As we await delivery of our summer issue (due any day from our printer), we’re not exactly picking our noses. Or if we are picking our noses, it’s because we weren’t raised right, not because we have nothing better to do. For one thing, we’re all reading rapaciously to keep on top of all the submissions, which have doubled in number the past couple of weeks as all you deadline-conscious writers try to get in under the wire. (Our reading period ends Thursday [tears, lamentation]. . . . But lo, our contest starts Friday [pennants, pumping fists].) We’re also getting a jump on copy-editing our fall number. In late summer we’ll shoot it to the typesetter, and maybe, just maybe, if we are caught up on everything else, we can spend a few days on flotation devices in a large, warm body of liquid, preferably holding sweating glasses of some improbably colored beverage. But we get ahead of ourselves. Right now we’ve got commas on our minds. Not literally, because that would look weird. Rather, we’ve been thinking about them in the proper-usage sense, and in the spirit of summer giving, we thought we’d post about a situation in which commas are often used incorrectly. Curiously, this error stems from people being scrupulous about the commas in a given sentence . . . and they use one too many.

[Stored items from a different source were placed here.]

/-- The WAIT mark changes signalled state and flow slot alone. -/
theorem Control.waitMark_keeps (c : Control) : c.waitMark.queue = c.queue ∧ c.waitMark.rehearsal = c.rehearsal ∧
    c.waitMark.permission = c.permission ∧ c.waitMark.period = c.period := by
  unfold Control.waitMark Control.placeFlow
  (repeat' split) <;> exact ⟨rfl, rfl, rfl, rfl⟩

theorem State.enqueue_within (s : State) (r : Request) : Within [.ctl, .queue, .pendingSet] s (s.enqueue r) := by
  have hk := Control.waitMark_keeps { s.ctl with queue := s.ctl.queue ++ [r] }
  refine .ite (fun _ => ?_) fun _ => (Within.first (State.withCtl_watch_within (by simp)) (by decide)).andThen (State.raise_within _ _) (by decide)
  intro p hp; cases p <;> simp_all [Part.same]

theorem State.enqueue_queue (s : State) (r : Request) :
    (s.enqueue r).ctl.queue = s.ctl.queue ∨ (s.enqueue r).ctl.queue = s.ctl.queue ++ [r] := by
  unfold State.enqueue
  split
  · exact .inr (Control.waitMark_keeps _).1
  · exact .inl rfl

theorem State.enqueue_lock (s : State) (r : Request) : (s.enqueue r).lock = s.lock := by
  unfold State.enqueue
  split <;> rfl

theorem State.enqueue_event {s u : State} (h : Event s u) (hl : u.lock = s.lock) (hq : u.ctl.queue = s.ctl.queue)
    (r : Request) : Event s (u.enqueue r) := by
  refine ⟨h.1.trans (Within.deeds (u.enqueue_within r) (by decide) (by decide)), ?_⟩
  rcases u.enqueue_queue r with he | he
  · exact .inl (he.trans hq)
  · exact .inr ⟨r, by rw [he, hq], (u.enqueue_lock r).trans hl⟩

theorem State.hostSeen_event (s : State) : Event s s.hostSeen := Within.event s.hostSeen_within (by decide) (by decide) (by decide)

theorem State.controlFrame_event (s : State) (kind : Byte) (payload : List Byte) :
    Event s (s.controlFrame kind payload) := by
  have hf : ∀ f, Event s (s.hostSeen.hostFlow f) := fun f =>
    Within.event ((Within.first s.hostSeen_within (by decide)).andThen (State.hostFlow_within _ f) (by decide) : Within [.ctl, .permission] s _) (by decide) (by decide) (by decide)
  unfold State.controlFrame
  dsimp only
  split
  · exact hf _
  · split
    · exact hf _
    · split
      · exact State.enqueue_event s.hostSeen_event rfl rfl _
      · exact Within.event ((Within.first s.hostSeen_within (by decide)).andThen (State.raise_within _ _) (by decide) : Within [.ctl, .pendingSet] s _) (by decide) (by decide) (by decide)

/-! ### The receivers -/

/-- A receiver's change before an event of the rest of the block. -/
theorem Event.receiver {s u : State} {rx : Rx} {x : Receiver} (h : Event (s.setReceiver rx x) u)
    (hx : (s.receiver rx).sound → x.sound) : Event s u := by
  have hc : (s.setReceiver rx x).ctl = s.ctl ∧ (s.setReceiver rx x).lock = s.lock := by cases rx <;> exact ⟨rfl, rfl⟩
  rw [Event, hc.1, hc.2] at h
  exact ⟨.head (.receiver hx) h.1, h.2⟩

theorem Receiver.hunting_sound : Receiver.hunting.sound := trivial

theorem State.discardFrame_event (s : State) (rx : Rx) : Event s (s.discardFrame rx) := by
  refine Event.receiver (rx := rx) (x := .hunting) ?_ fun _ => Receiver.hunting_sound
  cases rx
  · exact .refl _
  · exact Within.event (State.raise_within _ _) (by decide) (by decide) (by decide)

theorem State.deliverFrame_event (s : State) (rx : Rx) (f : Frame) : Event s (s.deliverFrame rx f) := by
  cases rx
  · exact s.senseFrame_event _ _
  · exact s.controlFrame_event _ _

theorem State.byteArrives_event (s : State) (rx : Rx) (b : Byte) : Event s (s.byteArrives rx b) := by
  have set : ∀ x : Receiver, ((s.receiver rx).sound → x.sound) → Event s (s.setReceiver rx x) :=
    fun x hx => Event.receiver (.refl _) hx
  unfold State.byteArrives
  dsimp only
  split
  · next hst =>
    refine set _ fun _ => ?_
    split <;> simp_all [Receiver.sound]
  · exact set _ fun _ => trivial
  · split
    · exact s.discardFrame_event rx
    · next hb =>
      refine set _ fun _ => ?_
      by_cases h0 : b.toNat = 0 <;> simp [Receiver.sound, h0]
      omega
  · next hst =>
    refine set _ fun hs => ?_
    simp only [Receiver.sound, hst] at hs
    by_cases hl : (s.receiver rx).length ≤ ((s.receiver rx).payload ++ [b]).length
    · simp only [List.length_append, List.length_cons, List.length_nil] at hl
      simp [Receiver.sound, hl]; omega
    · simp only [List.length_append, List.length_cons, List.length_nil] at hl
      simp [Receiver.sound, hl]; omega
  · split
    · exact Event.receiver (State.deliverFrame_event _ rx _) fun _ => Receiver.hunting_sound
    · exact s.discardFrame_event rx

theorem State.gapTimeout_event (s : State) (rx : Rx) : Event s (s.gapTimeout rx) := by
  unfold State.gapTimeout
  split
  · exact .refl s
  · exact s.discardFrame_event rx

theorem State.gapTick_event (s : State) (rx : Rx) : Event s (s.gapTick rx) := by
  unfold State.gapTick
  dsimp only
  split
  · exact .refl s
  · split
    · exact s.gapTimeout_event rx
    · exact Event.receiver (.refl _) id

/-! ### Every command and every timer -/

theorem State.coolDownExpires_event (s : State) : Event s s.coolDownExpires := by
  refine ⟨?_, .inl (s.coolDownExpires_acts.within .queue (by decide))⟩
  unfold State.coolDownExpires
  split
  · next h => exact .head (.coolDown h.le) (Acts.deeds (State.judgeLock_acts _) (by decide))
  · exact .refl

The problem arises from the complex-compound sentence. That’s a sentence that has at least two independent clauses with a dependent clause or phrase thrown in. An example is the sentence above beginning with “Rather.” It seems the temptation is to add an extra, unnecessary comma after “and,” thus treating the prepositional phrase as a parenthetical. The effect is clunky and chopped-up: “. . . sense, and, in the spirit of summer giving, we . . .” Blech. Here’s another off-the-cuff example:

The convict ruminated on his criminal past, and hoisting his squeeze bottle of Elmer’s, he lamented that he had not discovered earlier the joy of popsicle-stick art.

Still a bit clunky. Two he‘s in swift succession. To streamline, we’d probably edit this line as follows (and move the comma accordingly):

The convict ruminated on his criminal past and, hoisting his squeeze bottle of Elmer’s, lamented that he had not discovered earlier the joy of popsicle-stick art.

Hope this clears the comma air. Happy punctuating!